Adequacy of Education in Musculoskeletal Medicine
 
   

Adequacy of Education
in Musculoskeletal Medicine

This section is compiled by Frank M. Painter, D.C.
Send all comments or additions to:
   Frankp@chiro.org
 
   

FROM:   Journal of Bone and Joint Surgery 2005 (Feb);   87 (2):   310314

Elizabeth Matzkin, MD, Major Eric L. Smith, MD,
Captain David Freccero, MD and Allen B. Richardson, MD

University of Hawaii and Tripler Army Medical Center,
Honolulu 96859, USA.
ematzki@aol.com


BACKGROUND:   Basic musculoskeletal knowledge is essential to the practice of medicine. A validated musculoskeletal cognitive examination was given to medical students, residents, and staff physicians in multiple disciplines of medicine to assess the adequacy of their musculoskeletal medicine training.

METHODS:   The examination was given to 334 volunteers consisting of medical students, residents, and staff physicians. Analysis of the data collected and comparisons across disciplines were performed.

RESULTS:   The average cognitive examination score was 57%. Sixty-nine participants (21%) obtained a score of >/=73.1%, the recommended mean passing score. Of the sixty-nine with a passing score, forty (58%) were orthopaedic residents and staff physicians with an overall average score of 94%. Differences in the average scores for the orthopaedic residents compared with all other specialties were significant (p < 0.001). The average score was 69% for the 124 participants who stated that they had taken a required or an elective course in orthopaedics during their training compared with an average score of 50% for the 210 who had not taken an orthopaedic course (p < 0.001). When the scores of those in orthopaedics were excluded, the average score for the participants who had taken an orthopaedic course was 59%; this difference remained significant (p < 0.001).

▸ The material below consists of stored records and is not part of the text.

/-- Header bytes 0 to 175 of an entry (R164). -/
def Hw.headerBody (h : Hw) (e : LedgerEntry) (ckpt : Bool) (recDig : List Byte) : List Byte :=
  let hf := bit e.forced + 2 * bit ckpt + 4 * bit (e.lseq == 0) + 8 * bit e.timeout + 16 * bit e.dramErr + 32 * bit (Nat.land e.loads e.engines != 0)
  [0x41, 0x4B, 0x4C, 0x48, 0x01] ++ bytesLE 1 hf ++ bytesLE 2 0 ++ bytesLE 8 e.lseq ++ bytesLE 4 e.layer ++
    bytesLE 2 e.engines ++ bytesLE 2 0 ++ bytesLE 8 (e.tOpen - h.ledger.tActive) ++
    bytesLE 8 (h.time - h.ledger.tActive) ++ bytesLE 4 h.ledger.lost ++ bytesLE 4 0 ++
    bytesLE 8 (h.get F.CHK_ENV_ACT_SET 0 + 2 ^ 32 * h.get F.CHK_ENV_ACT_SET 1) ++ bytesLE 8 0 ++
    h.getBytes .GLB_CFGDIG 8 ++ h.getBytes .LDG_NONCE 4 ++ recDig ++
    (if e.lseq = 0 then h.genesisDigest else h.ledger.prevDig)

/-- The TRIP and ENGFAULT flags of the records of an entry that closes: those of its layer, in every tile recorded (R160). -/
def Hw.finishRecords (h : Hw) (e : LedgerEntry) : Hw :=
  let late (t : Nat) : List Nat := (if nbit e.trips (h.zoneOf t) then [lfTrip] else []) ++
    if nbit e.faults (t / 1024) then [lfEngFault] else []
  if e.trips = 0 ∧ e.faults = 0 then h
  else
    h.forUpTo 16384 fun t h =>
      let off := recordsAt e.lseq + 8 * t + 7
      let f := numAt (h.dramBytes off 1) 0 1
      if nbit f lfNodata then h else h.putDram off (bytesLE 1 ((late t).foldl (fun f k => nsetBit f k true) f))

/-- Write a header and close its entry: LDG_CLSEQ, LDG_HDIG and CLOSED (R164, R165). -/
def Hw.writeHeader (h : Hw) (e : LedgerEntry) (header hdig sig : List Byte) : Hw :=
  let h := h.putDram (headerAt e.lseq) (header ++ sig ++ List.replicate 222 0)
  let h := (h.set64 F.LDG_CLSEQ_LO_VALUE F.LDG_CLSEQ_HI_VALUE (e.lseq + 1)).setBytes .LDG_HDIG 0 hdig
  let h := { h with ledger := { h.ledger with entries := h.ledger.entries.filter (fun x => x.lseq != e.lseq),
                                              prevDig := hdig, signing := none } }
  h.ledgerEvt levClosed

/-- Reading back the records of an entry may meet an uncorrectable error in byte `k` of them: that record is rewritten from
values in hand that the spec does not state, which are free (R164). -/
def Hw.rereadRecords (h : Hw) (e : LedgerEntry) (err : Option Nat) : Hw :=
  match err with
  | none => h
  | some k =>
    let off := recordsAt e.lseq + k % 131072 / 8 * 8
    let h := h.ddrUe (recordsAt e.lseq + k % 131072) none false
    (h.putDram off (bytesLE 8 (Config.freeValue h.draws))).draw

/-- The header of the oldest entry is due once its close condition is met: a checkpoint goes to signing, another header
is written; its LOST counts the layers lost since the header before it. `met` gives the place of an uncorrectable error in the
entry's records and the count of corrected ones (R47, R164, R165, R167, R170). -/
def Hw.headerWritten (h : Hw) (met : DramMet) : Hw :=
  match h.ledger.entries, h.ledger.signing with
  | e :: _, none =>
    if h.closeMet e then
      let h := ((h.finishRecords e).rereadRecords e met.ue).ddrCe met.ce
      let e := { e with dramErr := e.dramErr || met.ue.isSome }
      let ckpt := e.ckpt || (e.lseq + 1) % (h.get F.LDG_CFG_CKINT 0) == 0
      let recDig := digest 0x414B4C4447523031 (h.dramBytes (recordsAt e.lseq) 131072)
      let body := h.headerBody e ckpt recDig
      let hdig := digest 0x414B4C4447483031 body
      let h := { h with ledger := { h.ledger with lost := 0 } }
      if ckpt then
        ({ h with ledger := { h.ledger with entries := { e with met := true } :: h.ledger.entries.tail,
                                            signing := some { entry := e, header := body, digest := hdig } } }).setB
          F.LDG_STAT_SIGNING 0 true
      else h.writeHeader e body hdig (List.replicate 114 0)
    else h
  | _, _ => h

/-- The checkpoint signature completes and the header is written with it (R167). The spec gives no case in which no device
identity key is held: the model then signs with the empty key (DESIGN CHOICE, log entry 92). -/
def Hw.checkpointSigned (h : Hw) : Hw :=
  match h.ledger.signing with
  | none => h
  | some s =>
    let sig := ed448Sign h.idKey (tagBytes 0x414B4C4447433031 ++ s.digest)
    ((h.setB F.LDG_STAT_SIGNING 0 false).writeHeader s.entry s.header s.digest sig).ledgerEvt levCkpt

/-- A write of LDG_CTL: EN = 0 closes every open entry as a checkpoint and stops recording (R167). -/
def ldgCtlWrite (v : Nat) (h : Hw) : Hw :=
  let h := h.when (!nbit v 0 && h.on F.LDG_CTL_EN 0) fun h =>
    h.updEntries fun es => es.map fun e => { e with met := true, ckpt := true }
  let h := h.setB F.LDG_CTL_EN 0 (nbit v 0)
  h.when (nbit v 1) fun h => h.setB F.LDG_CTL_CFGLK 0 true

/-- A write of LDG_RDSEQ_LO is held (R173). -/
def ldgRdLoWrite (v : Nat) (h : Hw) : Hw := { h with ledger := { h.ledger with rdLo := some (BitVec.ofNat 32 v) } }

/-- Advance LDG_RDSEQ unless it would pass the closed entries (R171). -/
def Hw.setRdSeq (h : Hw) (v : Nat) : Hw :=
  if v ≤ h.clSeq then h.set64 F.LDG_RDSEQ_LO_VALUE F.LDG_RDSEQ_HI_VALUE v else h

/-- The low half that a write of LDG_RDSEQ_HI takes: the held one, else the one that stands (R173). -/
def Hw.rdLow (h : Hw) : Nat := match h.ledger.rdLo with
  | some w => w.toNat
  | none => h.get F.LDG_RDSEQ_LO_VALUE 0

/-- A write of LDG_RDSEQ_HI applies the held low half with it and holds none any more (R171, R173). -/
def ldgRdHiWrite (v : Nat) (h : Hw) : Hw :=
  ({ h with ledger := { h.ledger with rdLo := none } }).setRdSeq (h.rdLow + 2 ^ 32 * v)
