-- ==== Sys2Proof/Machine/Outputs.lean ====
section
/-! DEFINITION. Safety outputs, standard outputs, field supply groups and current loops (R252 to R291, R507, R508). -/

namespace Sys2Proof.Machine

/-! ### Access to the records -/

/-- SO pair `n` at its field die. -/
def Hw.so (h : Hw) (n : Nat) : SoPair := Store.get (fun _ => {}) h.fio.so n

/-- DQ `n` at its field die. -/
def Hw.dq (h : Hw) (n : Nat) : DqOut := Store.get (fun _ => {}) h.fio.dq n

/-- CLO `n` at its field die. -/
def Hw.clo (h : Hw) (n : Nat) : CloOut := Store.get (fun _ => {}) h.fio.clo n

/-- CLI path of a channel. -/
def Hw.cli (h : Hw) (c : Chan) (n : Nat) : CliPath := Store.get (fun _ => {}) h.fio.cli (64 * c.num + n)

/-- Put SO pair `n`. -/
def Hw.putSo (h : Hw) (n : Nat) (x : SoPair) : Hw :=
  h.updFio fun f => { f with so := Store.put (fun _ => {}) f.so n x }

/-- Put DQ `n`. -/
def Hw.putDq (h : Hw) (n : Nat) (x : DqOut) : Hw :=
  h.updFio fun f => { f with dq := Store.put (fun _ => {}) f.dq n x }

/-- Put CLO `n`. -/
def Hw.putClo (h : Hw) (n : Nat) (x : CloOut) : Hw :=
  h.updFio fun f => { f with clo := Store.put (fun _ => {}) f.clo n x }

/-- The device is in a state that evaluates functions and lets outputs switch on: STARTUP, RUN and TRIAL (R221, R222,
R488). -/
def Hw.devLive (h : Hw) : Bool := h.dev == devStartup || h.dev == devRun || h.dev == devTrial

/-- SO pairs and DQs may switch on: the device lets them, and no integrity hold stands (R439). -/
def Hw.outputsLive (h : Hw) : Bool := h.devLive && !h.on F.OTP_STAT_HOLD 0

/-- The group's supply is valid (R274). -/
def Hw.supplyValid (h : Hw) (g : Nat) : Bool := (h.die g).state == .valid

/-! ### Fault codes -/

/-- SO_STAT.FCODE codes. -/
def soRbP : Nat := 1
@[inherit_doc soRbP] def soRbM : Nat := 2
@[inherit_doc soRbP] def soOffpP : Nat := 3
@[inherit_doc soRbP] def soOffpM : Nat := 4
@[inherit_doc soRbP] def soOvld : Nat := 5
@[inherit_doc soRbP] def soHot : Nat := 6
@[inherit_doc soRbP] def soUv : Nat := 7
@[inherit_doc soRbP] def soGrpOvc : Nat := 8
@[inherit_doc soRbP] def soDemag : Nat := 9

/-- DQ_STAT.FCODE codes. -/
def dqRb : Nat := 1
@[inherit_doc dqRb] def dqOvld : Nat := 2
@[inherit_doc dqRb] def dqHot : Nat := 3
@[inherit_doc dqRb] def dqUv : Nat := 4
@[inherit_doc dqRb] def dqGrpOvc : Nat := 5

/-- CLO_STAT.FCODE codes. -/
def cloOpen : Nat := 1
@[inherit_doc cloOpen] def cloCompliance : Nat := 2
@[inherit_doc cloOpen] def cloRb : Nat := 3

/-! ### What the registers show -/

/-- The condition of the latched fault of an SO pair (R265). -/
def Hw.soCond (h : Hw) (n : Nat) : Bool :=
  let p := h.so n
  if p.state != .latched then false
  else if p.fcode = soRbP then p.pRb
  else if p.fcode = soHot then p.hotP || p.hotM
  else if p.fcode = soUv then !h.supplyValid (n / 8)
  else if p.fcode = soGrpOvc then (h.die (n / 8)).held
  else false

/-- The open-load indication of an SO pair: it sets with both switches off, and stands until the pair leaves OFF or M_RB is 0
(R257). -/
def Hw.soOpen (h : Hw) (n : Nat) : Bool :=
  let p := h.so n
  p.state == .off && p.mRb && h.on F.SO_CFG_OLEN n && ((!p.pOn && !p.mOn) || h.on F.SO_STAT_OPEN n)

/-- SO_STAT.STATE codes. -/
def SoState.code : SoState → Nat
  | .off => 0
  | .on => 1
  | .shutting => 2
  | .latched => 3

/-- SO_STAT as the field die reports it. -/
def Hw.showSo (h : Hw) (n : Nat) : Hw :=
  let p := h.so n
  ((((((((h.set F.SO_STAT_STATE n p.state.code).setB F.SO_STAT_P_CMD n p.pCmd).setB F.SO_STAT_M_CMD n p.mCmd).setB
    F.SO_STAT_P_RB n p.pRb).setB F.SO_STAT_M_RB n p.mRb).setB F.SO_STAT_SUPP n (h.die (n / 8)).supp).setB
    F.SO_STAT_COND n (h.soCond n)).setB F.SO_STAT_OPEN n (h.soOpen n)).set F.SO_STAT_FCODE n p.fcode

/-- The condition of the latched fault of a DQ is present (R267, R270, R274, R277, R507). -/
def Hw.dqCond (h : Hw) (n : Nat) : Bool :=
  let q := h.dq n
  if q.state != .latched then false
  else if q.fcode = dqHot then q.hot
  else if q.fcode = dqUv then !h.supplyValid (n / 8) || (h.die (n / 8)).errA
  else if q.fcode = dqGrpOvc then (h.die (n / 8)).held
  else false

CONCLUSIONS:   Seventy-nine percent of the participants failed the basic musculoskeletal cognitive examination. This suggests that training in musculoskeletal medicine is inadequate in both medical school and nonorthopaedic residency training programs. Among the nonorthopaedists, scores were significantly better if they had taken a medical school course or residency rotation in orthopaedics, suggesting that a rotation in orthopaedics would improve the general level of musculoskeletal knowledge.